Data section:
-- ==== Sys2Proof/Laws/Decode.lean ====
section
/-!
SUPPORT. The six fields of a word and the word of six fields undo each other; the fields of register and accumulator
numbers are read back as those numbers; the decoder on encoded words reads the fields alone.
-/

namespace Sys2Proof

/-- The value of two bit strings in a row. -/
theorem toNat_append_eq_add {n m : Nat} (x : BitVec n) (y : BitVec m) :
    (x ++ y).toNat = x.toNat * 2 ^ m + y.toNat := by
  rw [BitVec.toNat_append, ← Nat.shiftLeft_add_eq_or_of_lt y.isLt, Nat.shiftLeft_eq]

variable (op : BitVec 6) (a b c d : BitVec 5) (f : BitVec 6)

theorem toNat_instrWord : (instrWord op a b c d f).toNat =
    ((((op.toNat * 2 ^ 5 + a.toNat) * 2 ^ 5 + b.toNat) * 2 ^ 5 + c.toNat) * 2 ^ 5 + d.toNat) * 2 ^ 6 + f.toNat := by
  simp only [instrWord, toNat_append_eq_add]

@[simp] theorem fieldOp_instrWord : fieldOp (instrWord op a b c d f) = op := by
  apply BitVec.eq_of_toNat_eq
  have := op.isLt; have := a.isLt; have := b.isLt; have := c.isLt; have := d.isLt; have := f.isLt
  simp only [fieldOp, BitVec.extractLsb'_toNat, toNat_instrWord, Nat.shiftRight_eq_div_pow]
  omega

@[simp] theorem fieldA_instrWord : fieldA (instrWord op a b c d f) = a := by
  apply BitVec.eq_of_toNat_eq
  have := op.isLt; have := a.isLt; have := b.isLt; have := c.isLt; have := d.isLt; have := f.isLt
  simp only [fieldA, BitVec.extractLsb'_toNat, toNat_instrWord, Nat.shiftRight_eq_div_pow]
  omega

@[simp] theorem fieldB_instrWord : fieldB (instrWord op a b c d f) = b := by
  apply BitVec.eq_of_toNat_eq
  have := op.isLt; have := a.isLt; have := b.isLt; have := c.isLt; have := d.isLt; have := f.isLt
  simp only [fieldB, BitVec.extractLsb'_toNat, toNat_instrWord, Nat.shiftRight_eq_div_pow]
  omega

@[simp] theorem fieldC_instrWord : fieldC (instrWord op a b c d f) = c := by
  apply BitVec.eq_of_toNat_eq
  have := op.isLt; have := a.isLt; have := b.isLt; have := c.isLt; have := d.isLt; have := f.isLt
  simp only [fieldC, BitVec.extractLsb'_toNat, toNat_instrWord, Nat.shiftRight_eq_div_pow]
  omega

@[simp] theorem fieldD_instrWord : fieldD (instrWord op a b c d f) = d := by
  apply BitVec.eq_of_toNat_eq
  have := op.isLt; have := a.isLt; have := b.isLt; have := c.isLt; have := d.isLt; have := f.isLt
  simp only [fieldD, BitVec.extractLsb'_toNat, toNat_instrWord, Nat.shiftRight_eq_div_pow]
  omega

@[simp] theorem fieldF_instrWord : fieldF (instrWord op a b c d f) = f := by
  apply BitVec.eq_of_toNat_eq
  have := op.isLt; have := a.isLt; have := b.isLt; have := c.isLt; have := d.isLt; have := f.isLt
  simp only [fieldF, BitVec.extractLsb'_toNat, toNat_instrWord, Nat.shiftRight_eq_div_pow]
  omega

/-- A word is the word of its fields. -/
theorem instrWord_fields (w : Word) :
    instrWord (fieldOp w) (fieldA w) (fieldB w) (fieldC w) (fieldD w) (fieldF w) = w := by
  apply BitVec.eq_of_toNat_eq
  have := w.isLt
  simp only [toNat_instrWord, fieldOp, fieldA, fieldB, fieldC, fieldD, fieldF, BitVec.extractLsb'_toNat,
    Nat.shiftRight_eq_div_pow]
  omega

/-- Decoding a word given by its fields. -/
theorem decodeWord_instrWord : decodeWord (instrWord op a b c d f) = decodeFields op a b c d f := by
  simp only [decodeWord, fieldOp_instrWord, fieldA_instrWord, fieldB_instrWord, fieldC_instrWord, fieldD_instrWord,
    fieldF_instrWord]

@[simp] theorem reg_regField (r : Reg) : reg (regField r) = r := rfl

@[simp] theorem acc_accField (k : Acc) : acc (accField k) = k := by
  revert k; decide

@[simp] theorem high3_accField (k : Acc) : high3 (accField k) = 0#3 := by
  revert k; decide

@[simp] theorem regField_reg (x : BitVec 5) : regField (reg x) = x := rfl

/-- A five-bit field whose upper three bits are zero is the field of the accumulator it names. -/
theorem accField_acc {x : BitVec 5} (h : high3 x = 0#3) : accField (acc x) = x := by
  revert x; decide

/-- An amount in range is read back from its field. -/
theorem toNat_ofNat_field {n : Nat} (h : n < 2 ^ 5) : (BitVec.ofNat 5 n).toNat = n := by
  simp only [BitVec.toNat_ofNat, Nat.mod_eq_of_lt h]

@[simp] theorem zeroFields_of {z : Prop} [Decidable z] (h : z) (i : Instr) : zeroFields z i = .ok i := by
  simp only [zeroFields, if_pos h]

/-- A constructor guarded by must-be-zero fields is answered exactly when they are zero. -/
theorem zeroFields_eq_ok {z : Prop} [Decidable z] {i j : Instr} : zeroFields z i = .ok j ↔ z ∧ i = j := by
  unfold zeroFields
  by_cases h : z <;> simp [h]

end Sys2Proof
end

The task: Set down the entries again, exactly as they stand above.

Completed exercise:
-- ==== Sys2Proof/Laws/Decode.lean ====
section
/-!
SUPPORT. The six fields of a word and the word of six fields undo each other; the fields of register and accumulator
numbers are read back as those numbers; the decoder on encoded words reads the fields alone.
-/

namespace Sys2Proof

/-- The value of two bit strings in a row. -/
theorem toNat_append_eq_add {n m : Nat} (x : BitVec n) (y : BitVec m) :
    (x ++ y).toNat = x.toNat * 2 ^ m + y.toNat := by
  rw [BitVec.toNat_append, ← Nat.shiftLeft_add_eq_or_of_lt y.isLt, Nat.shiftLeft_eq]

variable (op : BitVec 6) (a b c d : BitVec 5) (f : BitVec 6)

theorem toNat_instrWord : (instrWord op a b c d f).toNat =
    ((((op.toNat * 2 ^ 5 + a.toNat) * 2 ^ 5 + b.toNat) * 2 ^ 5 + c.toNat) * 2 ^ 5 + d.toNat) * 2 ^ 6 + f.toNat := by
  simp only [instrWord, toNat_append_eq_add]

@[simp] theorem fieldOp_instrWord : fieldOp (instrWord op a b c d f) = op := by
  apply BitVec.eq_of_toNat_eq
  have := op.isLt; have := a.isLt; have := b.isLt; have := c.isLt; have := d.isLt; have := f.isLt
  simp only [fieldOp, BitVec.extractLsb'_toNat, toNat_instrWord, Nat.shiftRight_eq_div_pow]
  omega

@[simp] theorem fieldA_instrWord : fieldA (instrWord op a b c d f) = a := by
  apply BitVec.eq_of_toNat_eq
  have := op.isLt; have := a.isLt; have := b.isLt; have := c.isLt; have := d.isLt; have := f.isLt
  simp only [fieldA, BitVec.extractLsb'_toNat, toNat_instrWord, Nat.shiftRight_eq_div_pow]
  omega

@[simp] theorem fieldB_instrWord : fieldB (instrWord op a b c d f) = b := by
  apply BitVec.eq_of_toNat_eq
  have := op.isLt; have := a.isLt; have := b.isLt; have := c.isLt; have := d.isLt; have := f.isLt
  simp only [fieldB, BitVec.extractLsb'_toNat, toNat_instrWord, Nat.shiftRight_eq_div_pow]
  omega

@[simp] theorem fieldC_instrWord : fieldC (instrWord op a b c d f) = c := by
  apply BitVec.eq_of_toNat_eq
  have := op.isLt; have := a.isLt; have := b.isLt; have := c.isLt; have := d.isLt; have := f.isLt
  simp only [fieldC, BitVec.extractLsb'_toNat, toNat_instrWord, Nat.shiftRight_eq_div_pow]
  omega

@[simp] theorem fieldD_instrWord : fieldD (instrWord op a b c d f) = d := by
  apply BitVec.eq_of_toNat_eq
  have := op.isLt; have := a.isLt; have := b.isLt; have := c.isLt; have := d.isLt; have := f.isLt
  simp only [fieldD, BitVec.extractLsb'_toNat, toNat_instrWord, Nat.shiftRight_eq_div_pow]
  omega

@[simp] theorem fieldF_instrWord : fieldF (instrWord op a b c d f) = f := by
  apply BitVec.eq_of_toNat_eq
  have := op.isLt; have := a.isLt; have := b.isLt; have := c.isLt; have := d.isLt; have := f.isLt
  simp only [fieldF, BitVec.extractLsb'_toNat, toNat_instrWord, Nat.shiftRight_eq_div_pow]
  omega

/-- A word is the word of its fields. -/
theorem instrWord_fields (w : Word) :
    instrWord (fieldOp w) (fieldA w) (fieldB w) (fieldC w) (fieldD w) (fieldF w) = w := by
  apply BitVec.eq_of_toNat_eq
  have := w.isLt
  simp only [toNat_instrWord, fieldOp, fieldA, fieldB, fieldC, fieldD, fieldF, BitVec.extractLsb'_toNat,
    Nat.shiftRight_eq_div_pow]
  omega

/-- Decoding a word given by its fields. -/
theorem decodeWord_instrWord : decodeWord (instrWord op a b c d f) = decodeFields op a b c d f := by
  simp only [decodeWord, fieldOp_instrWord, fieldA_instrWord, fieldB_instrWord, fieldC_instrWord, fieldD_instrWord,
    fieldF_instrWord]

@[simp] theorem reg_regField (r : Reg) : reg (regField r) = r := rfl

@[simp] theorem acc_accField (k : Acc) : acc (accField k) = k := by
  revert k; decide

@[simp] theorem high3_accField (k : Acc) : high3 (accField k) = 0#3 := by
  revert k; decide

@[simp] theorem regField_reg (x : BitVec 5) : regField (reg x) = x := rfl

/-- A five-bit field whose upper three bits are zero is the field of the accumulator it names. -/
theorem accField_acc {x : BitVec 5} (h : high3 x = 0#3) : accField (acc x) = x := by
  revert x; decide

/-- An amount in range is read back from its field. -/
theorem toNat_ofNat_field {n : Nat} (h : n < 2 ^ 5) : (BitVec.ofNat 5 n).toNat = n := by
  simp only [BitVec.toNat_ofNat, Nat.mod_eq_of_lt h]

@[simp] theorem zeroFields_of {z : Prop} [Decidable z] (h : z) (i : Instr) : zeroFields z i = .ok i := by
  simp only [zeroFields, if_pos h]

/-- A constructor guarded by must-be-zero fields is answered exactly when they are zero. -/
theorem zeroFields_eq_ok {z : Prop} [Decidable z] {i j : Instr} : zeroFields z i = .ok j ↔ z ∧ i = j := by
  unfold zeroFields
  by_cases h : z <;> simp [h]

end Sys2Proof
end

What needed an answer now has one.